Despite earlier indications suggesting a potential shift towards naira payments, IOCs have asserted their preference for dollar dominance in these transactions.

The decision, communicated during a meeting involving indigenous modular refineries and crude oil producers, shows the complex dynamics shaping Nigeria’s energy landscape.

While the Nigerian Upstream Petroleum Regulatory Commission (NUPRC) had previously hinted at the possibility of allowing indigenous refineries to purchase crude oil in either naira or dollars, IOCs have maintained a firm stance favoring the latter.

Under this framework, modular refineries would be required to pay 80% of the crude oil purchase amount in US dollars, with the remaining 20% to be settled in naira.

This arrangement, although subject to ongoing discussions, signals a significant departure from initial expectations of a more balanced currency allocation.

Representatives from the Crude Oil Refinery Owners Association of Nigeria (CORAN) said the decision was not unilaterally imposed but rather reached through deliberations with relevant stakeholders, including the Nigerian Upstream Petroleum Regulatory Commission (NUPRC).

While there were initial hopes of broader flexibility in currency options, the dominant position of IOCs has steered discussions towards a more dollar-centric model.
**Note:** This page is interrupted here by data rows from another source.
-- ==== Sys2Proof/Tests/Slice0.lean ====
section
/-! SUPPORT. The model's own tests: the well-formedness checks, the spec's words decoded, one step of each command, frames
under the test binding, and a witness for the hypotheses of every statement. Expected results are those of
95_test_vectors.md (T1 to T16, W1 to W9) and of the encoding examples of 30_encoding.md. -/

namespace Sys2Proof.Tests

open Sys2Proof.Machine Sys2Proof.Safety

/-! ## Well-formedness: an ill-formed term for each check -/

theorem test_wf_id : (Instr.setLed 8 true).wellFormed = false ∧ (Instr.getButton 7).wellFormed = true := by decide
theorem test_wf_value : (Instr.setDisplay 65536).wellFormed = false ∧ (Instr.setDisplay 65535).wellFormed = true := by decide
theorem test_wf_temp : (Instr.cToF 32768).wellFormed = false ∧ (Instr.fToC (-32769)).wellFormed = false ∧
    (Instr.cToF (-32768)).wellFormed = true := by decide

/-! ## Decoding: words written out from R70 and R76 (T2, T9, T10, T14) -/

theorem test_decode_init : decodeTableWord 32 0x00000001 = some .init := by decide
theorem test_decode_poll : decodeTableWord 32 0x00000002 = some .poll := by decide
theorem test_decode_set_led : decodeTableWord 32 0x00001510 = some (.setLed 5 true) := by decide
theorem test_decode_clear_led : decodeTableWord 32 0x00000111 = some (.clearLed 1) := by decide
theorem test_decode_toggle_led : decodeTableWord 32 0x00000312 = some (.toggleLed 3) := by decide
theorem test_decode_get_led : decodeTableWord 32 0x00000413 = some (.getLed 4) := by decide
theorem test_decode_set_display : decodeTableWord 32 0x03E80020 = some (.setDisplay 1000) := by decide
theorem test_decode_get_display : decodeTableWord 32 0x00000021 = some .getDisplay := by decide
theorem test_decode_enable_display : decodeTableWord 32 0x00001022 = some (.enableDisplay true) := by decide
theorem test_decode_is_display_enabled : decodeTableWord 32 0x00000023 = some .isDisplayEnabled := by decide
theorem test_decode_set_buzzer : decodeTableWord 32 0x00001030 = some (.setBuzzer true) := by decide
theorem test_decode_is_buzzing : decodeTableWord 32 0x00000031 = some .isBuzzing := by decide
theorem test_decode_set_celsius : decodeTableWord 32 0x00000040 = some (.setCelsius false) := by decide
theorem test_decode_is_celsius : decodeTableWord 32 0x00000041 = some .isCelsius := by decide
theorem test_decode_get_button : decodeTableWord 32 0x00000750 = some (.getButton 7) := by decide
theorem test_decode_c_to_f : decodeTableWord 32 0xFFD80060 = some (.cToF (-40)) := by decide
theorem test_decode_f_to_c : decodeTableWord 32 0x00D40061 = some (.fToC 212) := by decide

/-- The illegal words of T2, each with its reason. -/
theorem test_decode_illegal :
    [0x00000000#32, 0x00000100#32, 0x00000062#32, 0x000000FF#32].all
      (fun w => match decode w with | .error e => e == .unassignedOpcode | .ok _ => false) ∧
    [0x00000810#32, 0x00002010#32, 0x00008010#32, 0x00010010#32, 0x00001111#32, 0x00010021#32, 0x00001050#32,
      0x00001140#32].all
      (fun w => match decode w with | .error e => e == .unusedFieldSet | .ok _ => false) := by decide

theorem test_encode_words : encode (.setLed 4 true) = 0x00001410#32 ∧ encode (.setDisplay 307) = 0x01330020#32 ∧
    encode (.setCelsius true) = 0x00001040#32 ∧ encode (.getButton 6) = 0x00000650#32 ∧
    encode (.cToF (-40)) = 0xFFD80060#32 := by decide

/-- Assembler lines of 95_test_vectors.md with their words. -/
theorem test_assemble :
    (assemble "SET_LED" [.name "HeaterRed"]).map encode = some 0x00001410#32 ∧
    (assemble "TOGGLE_LED" [.name "Heater"]).map encode = some 0x00000312#32 ∧
    (assemble "SET_DISPLAY" [.hex 0xFFFF]).map encode = some 0xFFFF0020#32 ∧
    (assemble "GET_BUTTON" [.name "FahrenheitCelsius"]).map encode = some 0x00000650#32 ∧
    (assemble "C_TO_F" [.dec (-18)]).map encode = some 0xFFEE0060#32 ∧
    assemble "C_TO_F" [.dec 32768] = none := by decide

/-! ## Commands, one step each -/

/-- The response registers after a step. -/
def answer (o : Host.Outcome State Fault Refusal) : Option (BitVec 3 × Word) :=
  match o with
  | .next t => some (t.rspStatus, t.rspData)
  | .fault _ => none
  | .refused _ => none

/-- One register after a step. -/
def reading {α : Type} (f : State → α) (o : Host.Outcome State Fault Refusal) : Option α :=
  match o with
  | .next t => some (f t)
  | .fault _ => none
  | .refused _ => none

/-- The machine right after reset with one word presented. -/
def given (w : Nat) : State := State.reset.withFetchWord 32 w

/-- T3. -/
theorem test_init : reading (fun t => (t.clk, t.dout, t.weN, t.initialized, t.rspStatus)) (step (given 0x00000001)) =
    some (.high, .high, .high, true, 0#3) := by decide
theorem test_init_actions : reading (fun t => t.actions.reverse) (step (given 0x00000001)) =
    some [.setLine .clk true, .setLine .dout true, .setLine .weN true] := by decide
/-- T13, before INIT. -/
theorem test_poll_before_init : answer (step (given 0x00000002)) = some (4#3, 0#32) := by decide
/-- T9. -/
theorem test_set_led : reading (fun t => (t.led[4], t.led[3], t.rspStatus)) (step (given 0x00001410)) =
    some (true, false, 0#3) := by decide
theorem test_set_led_out_of_bounds : answer (step (given 0x00001510)) = some (2#3, 0#32) := by decide
theorem test_clear_led : reading (fun t => (t.led[1], t.led[0])) (exec (.clearLed 1)
    { State.reset with led := #v[true, true, false, false, false] }) = some (false, true) := by decide
theorem test_toggle_led : reading (fun t => (t.led[3], t.led[4])) (step (given 0x00000312)) =
    some (true, false) := by decide
theorem test_get_led : answer (exec (.getLed 2) { State.reset with led := #v[false, false, true, false, false] }) =
    some (0#3, 1#32) := by decide
/-- T10. -/
theorem test_set_display : reading (fun t => (t.display, t.rspStatus)) (step (given 0x03E70020)) =
    some (999#10, 0#3) := by decide
theorem test_set_display_rejected : reading (fun t => (t.display, t.rspStatus)) (step (given 0x03E80020)) =
    some (20#10, 1#3) := by decide
theorem test_get_display : answer (step (given 0x00000021)) = some (0#3, 20#32) := by decide
theorem test_enable_display : reading (fun t => (t.displayEn, t.display)) (step (given 0x00000022)) =
    some (false, 20#10) := by decide
theorem test_is_display_enabled : answer (step (given 0x00000023)) = some (0#3, 1#32) := by decide
theorem test_set_buzzer : reading (fun t => (t.buzzer, t.rspStatus)) (step (given 0x00001030)) =
    some (true, 0#3) := by decide
theorem test_is_buzzing : answer (step (given 0x00000031)) = some (0#3, 0#32) := by decide
/-- T11. -/
theorem test_set_celsius : reading (fun t => (t.display, t.celsius, t.rspStatus)) (step (given 0x00000040)) =
    some (68#10, false, 0#3) := by decide
theorem test_set_celsius_rejected : reading (fun t => (t.display, t.celsius, t.rspStatus))
    (exec (.setCelsius true) { State.reset with display := 31#10, celsius := false }) =
    some (31#10, false, 1#3) := by decide
theorem test_is_celsius : answer (step (given 0x00000041)) = some (0#3, 1#32) := by decide
theorem test_get_button : answer (exec (.getButton 3)
    { State.reset with button := #v[false, false, false, true, false, false, false] }) = some (0#3, 1#32) := by decide
theorem test_get_button_out_of_bounds : answer (step (given 0x00000750)) = some (2#3, 0#32) := by decide
/-- T14. -/
theorem test_c_to_f : answer (step (given 0x80000060)) = some (0#3, 0xFFFF19BA#32) := by decide
theorem test_c_to_f_rounds : answer (step (given 0x00250060)) = some (0#3, 99#32) := by decide
theorem test_f_to_c : answer (step (given 0x80000061)) = some (0#3, 0xFFFFB8D2#32) := by decide
theorem test_f_to_c_negative : answer (step (given 0x001F0061)) = some (0#3, 0xFFFFFFFF#32) := by decide
/-- T15: decode before NOT_INITIALIZED. -/
theorem test_illegal_before_own_check : answer (step (given 0x00010002)) = some (3#3, 0#32) := by decide

/-! ## Frames under FIXTURE_A (95_test_vectors.md section 1, a fictional binding for tests only) -/

/-- FIXTURE_A. -/
def fixtureA : Tables where
  bitBuzzer := 13
  bitLedActive := 12
  bitLed := #v[0, 1, 2, 3, 4]
  bitDigit := #v[8, 9, 10, 11]
  bitBtn := #v[0, 1, 2, 3, 4, 5, 6]
  segMask := #v[0x003F, 0x0006, 0x005B, 0x004F, 0x0066, 0x006D, 0x007D, 0x0007, 0x007F, 0x006F, 0x0039, 0x0071]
Despite reservations expressed by some participants, including modular refinery operators, the consensus appears to lean towards accommodating the preferences of major crude oil suppliers.

The development underscores the intricate negotiations and power dynamics shaping Nigeria’s energy sector, with implications for both domestic and international stakeholders.

As discussions continue, attention remains focused on how this decision will impact the operations and financial viability of modular refineries in Nigeria’s evolving oil landscape.